To the industry, Morris Chang's vision wasn't just misguided...

It was insulting.

Chang spent more than 25 years at Texas Instruments (TXN), climbing the ranks of the semiconductor world. He knew better than anyone that it was becoming staggeringly expensive for companies to design their own chips.

Building a chip factory cost hundreds of millions of dollars. That wasn't the kind of cash startups could afford.

But the industry was set in its ways. Every major player – from Texas Instruments to Intel (INTC) and Advanced Micro Devices (AMD) – handled their own chip fabrication.

Outsourcing production was a laughable idea. These designs were too precious to share freely.

So when Chang proposed a radical new business... one that would make chips without designing any of its own... he was met with outright mockery.

At first, nobody took Chang's idea seriously...

A "pure play" foundry that existed solely to make chips for other companies was considered a second-rate business model.

"Real men have fabs," AMD CEO Jerry Sanders famously sneered.

But Chang knew something these folks didn't. The current business model was bottlenecking innovation.

Small chip-design firms had brilliant ideas. But they couldn't afford to make their own chips. They had nowhere to go... So he gave them a factory.

After being turned down by every industry giant, Chang secured funding from the Taiwanese government and Dutch company Koninklijke Philips (PHG).

His new company, Taiwan Semiconductor Manufacturing ("TSMC"), wasn't exactly swimming in business to start. The semiconductor giants still ran their own fabs.

TSMC had to prove itself by making old, outdated chips – nothing even close to cutting-edge.

The company was living on scraps...

Chang needed a way to pull in new customers, and fast.

So he slashed prices.

The approach, called "learning-curve pricing," is simple but counterintuitive... Lower the price, even when you don't need to.

If TSMC slashed prices up front, it would pull in tons of orders. The more orders it filled, the better it would get at making chips.

That meant it could produce chips for even cheaper... and lower costs further.

It sounded like a smart way to lose a lot of money. In the short term, TSMC would burn through cash.

But in the long run, it would be unstoppable.

TSMC started winning more and more customers...

As startups flooded in, even big players started outsourcing their chip production.
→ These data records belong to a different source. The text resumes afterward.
/-- A change of the crew that issues which leaves its lanes alone. -/
theorem laneAt_modCur {f : Crew → Crew} (hf : ∀ c, (f c).lanes = c.lanes) (s : State) (k : Ctx) (u ci j : Nat) :
    (s.modCur k f).laneAt u ci j = s.laneAt u ci j := by
  simp only [State.laneAt, State.crew?, State.modCur, block_modCrew]
  by_cases hu : u = k.b.uid
  · subst hu
    simp only [if_true]
    cases hb : s.block? k.b.uid with
    | none => rfl
    | some b =>
      simp only [Option.map_some, Block.modCrew, List.getElem?_modify]
      cases hk : b.crews[ci]? with
      | none => simp
      | some c => by_cases e : k.ci = ci <;> simp [e, hf]
  · simp [hu]

/-- A trap of every active lane, whatever its guard (05_encoding R69), where the crew's lanes stand as the context has them. -/
theorem trapActive_spec {s : State} {k : Ctx} (hs : ∀ j, s.laneAt k.b.uid k.ci j = k.c.lanes[j]?) (hh : k.b.hnd = []) (cause : Cause) :
    SameMemory s (s.trapActive k cause)
      ∧ (s.trapActive k cause).gathered = s.gathered ++ ((k.c.slots.filter (·.2.act)).map fun p =>
          k.handed p.1 cause (k.b.codeVa k.pc) k.pc s.cyc)
      ∧ ∀ j l, k.c.lanes[j]? = some l → l.act = true →
          ∃ l', (s.trapActive k cause).laneAt k.b.uid k.ci j = some l' ∧ TrappedAt l l' l.wl k.again := by
  have hmem : ∀ p, p ∈ k.c.slots.filter (·.2.act) ↔ k.c.lanes[p.1]? = some p.2 ∧ p.2.act = true := by
    rintro ⟨j, l⟩
    simp only [Crew.slots, List.mem_filter]
    refine and_congr_left fun _ => ?_
    rw [List.mem_iff_getElem?]
    constructor
    · rintro ⟨i, hi⟩
      simp only [List.getElem?_mapIdx, Option.map_eq_some_iff, Prod.mk.injEq] at hi
      obtain ⟨x, hx, rfl, rfl⟩ := hi
      exact hx
    · intro h
      exact ⟨j, by simp [h]⟩
  have hn : ((k.c.slots.filter (·.2.act)).map (·.1)).Nodup := by
    have h : (k.c.slots.map (·.1)).Nodup := by rw [slots_fst]; exact List.nodup_range
    exact h.sublist (List.Sublist.map _ List.filter_sublist)
  obtain ⟨im, -, ig, il, -⟩ := trapEach hh cause (k.b.codeVa k.pc) _ s (fun p hp => ((hmem p).mp hp).1) hn fun p hp =>
    ⟨p.2, by rw [hs]; exact ((hmem p).mp hp).1, rfl⟩
  exact ⟨im, ig, fun j l hj ha => il (j, l) ((hmem (j, l)).mpr ⟨hj, ha⟩)⟩

/-- What an instruction that fails a check of R69 does: its crew's count of ready cycles begins anew, and its active lanes trap. -/
theorem noteTrap_spec {s : State} {k : Ctx} (h : s.issuing = some k) (hh : k.b.hnd = []) (i : Instr) (cause : Cause) :
    SameMemory s ((s.noteIssue k i).trapActive k cause)
      ∧ ((s.noteIssue k i).trapActive k cause).gathered = s.gathered ++ ((k.c.slots.filter (·.2.act)).map fun p =>
          k.handed p.1 cause (k.b.codeVa k.pc) k.pc s.cyc)
      ∧ ∀ j l, k.c.lanes[j]? = some l → l.act = true →
          ∃ l', ((s.noteIssue k i).trapActive k cause).laneAt k.b.uid k.ci j = some l' ∧ TrappedAt l l' l.wl k.again := by
  obtain ⟨hb, hc, -, -⟩ := issuing_eq h
  have hs : ∀ j, (s.noteIssue k i).laneAt k.b.uid k.ci j = k.c.lanes[j]? := fun j => by
    unfold State.noteIssue
    refine (laneAt_modCur ?_ s k _ _ j).trans (laneAt_eq hb hc)
    exact fun _ => rfl
  obtain ⟨a, b, c⟩ := trapActive_spec hs hh cause
  exact ⟨sameMemory_trans (fun _ _ _ => rfl) a, b, c⟩

end Sys2Proof.Laws
end

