-- ==== Sys2Proof/Laws/Exec.lean ====
section
/-! SUPPORT. Every instruction of a program issues in the one way of 05_encoding R69: one lemma for each, then one for all. -/

namespace Sys2Proof.Laws

set_option Elab.async false

open Sys2Proof.Machine

/-- The instruction's meaning is its effect, issued. -/
def Issued (i : Instr) : Prop := ∃ eff, ∀ s, exec i s = issue i eff s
And by 2009 – 23 years after the chip giants mocked Chang's idea – he got the last laugh.

AMD was in crisis. The cost of maintaining its own fabs was bleeding the company dry. So it did the unthinkable... It sold its fabs.

The company that had once laughed at TSMC's model was now using it to survive.

Today, TSMC makes the world's most advanced chips for industry titans like Apple (AAPL) and Nvidia (NVDA).

There are a lot of reasons the business got to where it did. Of course, it had a great business model. And it eventually offered the best technology that all its customers wanted.

But without its clever pricing model, TSMC may never have taken off.

Pricing often decides the outcome in highly competitive markets. Just last week, we highlighted a similar setup in Novo Nordisk (NVO)... which is slashing prices on its GLP-1 weight-loss drugs.

In TSMC's case, the competition was in-house chip production. By making sacrifices at the start, the company won over customers.

And soon enough, it upended an entire industry.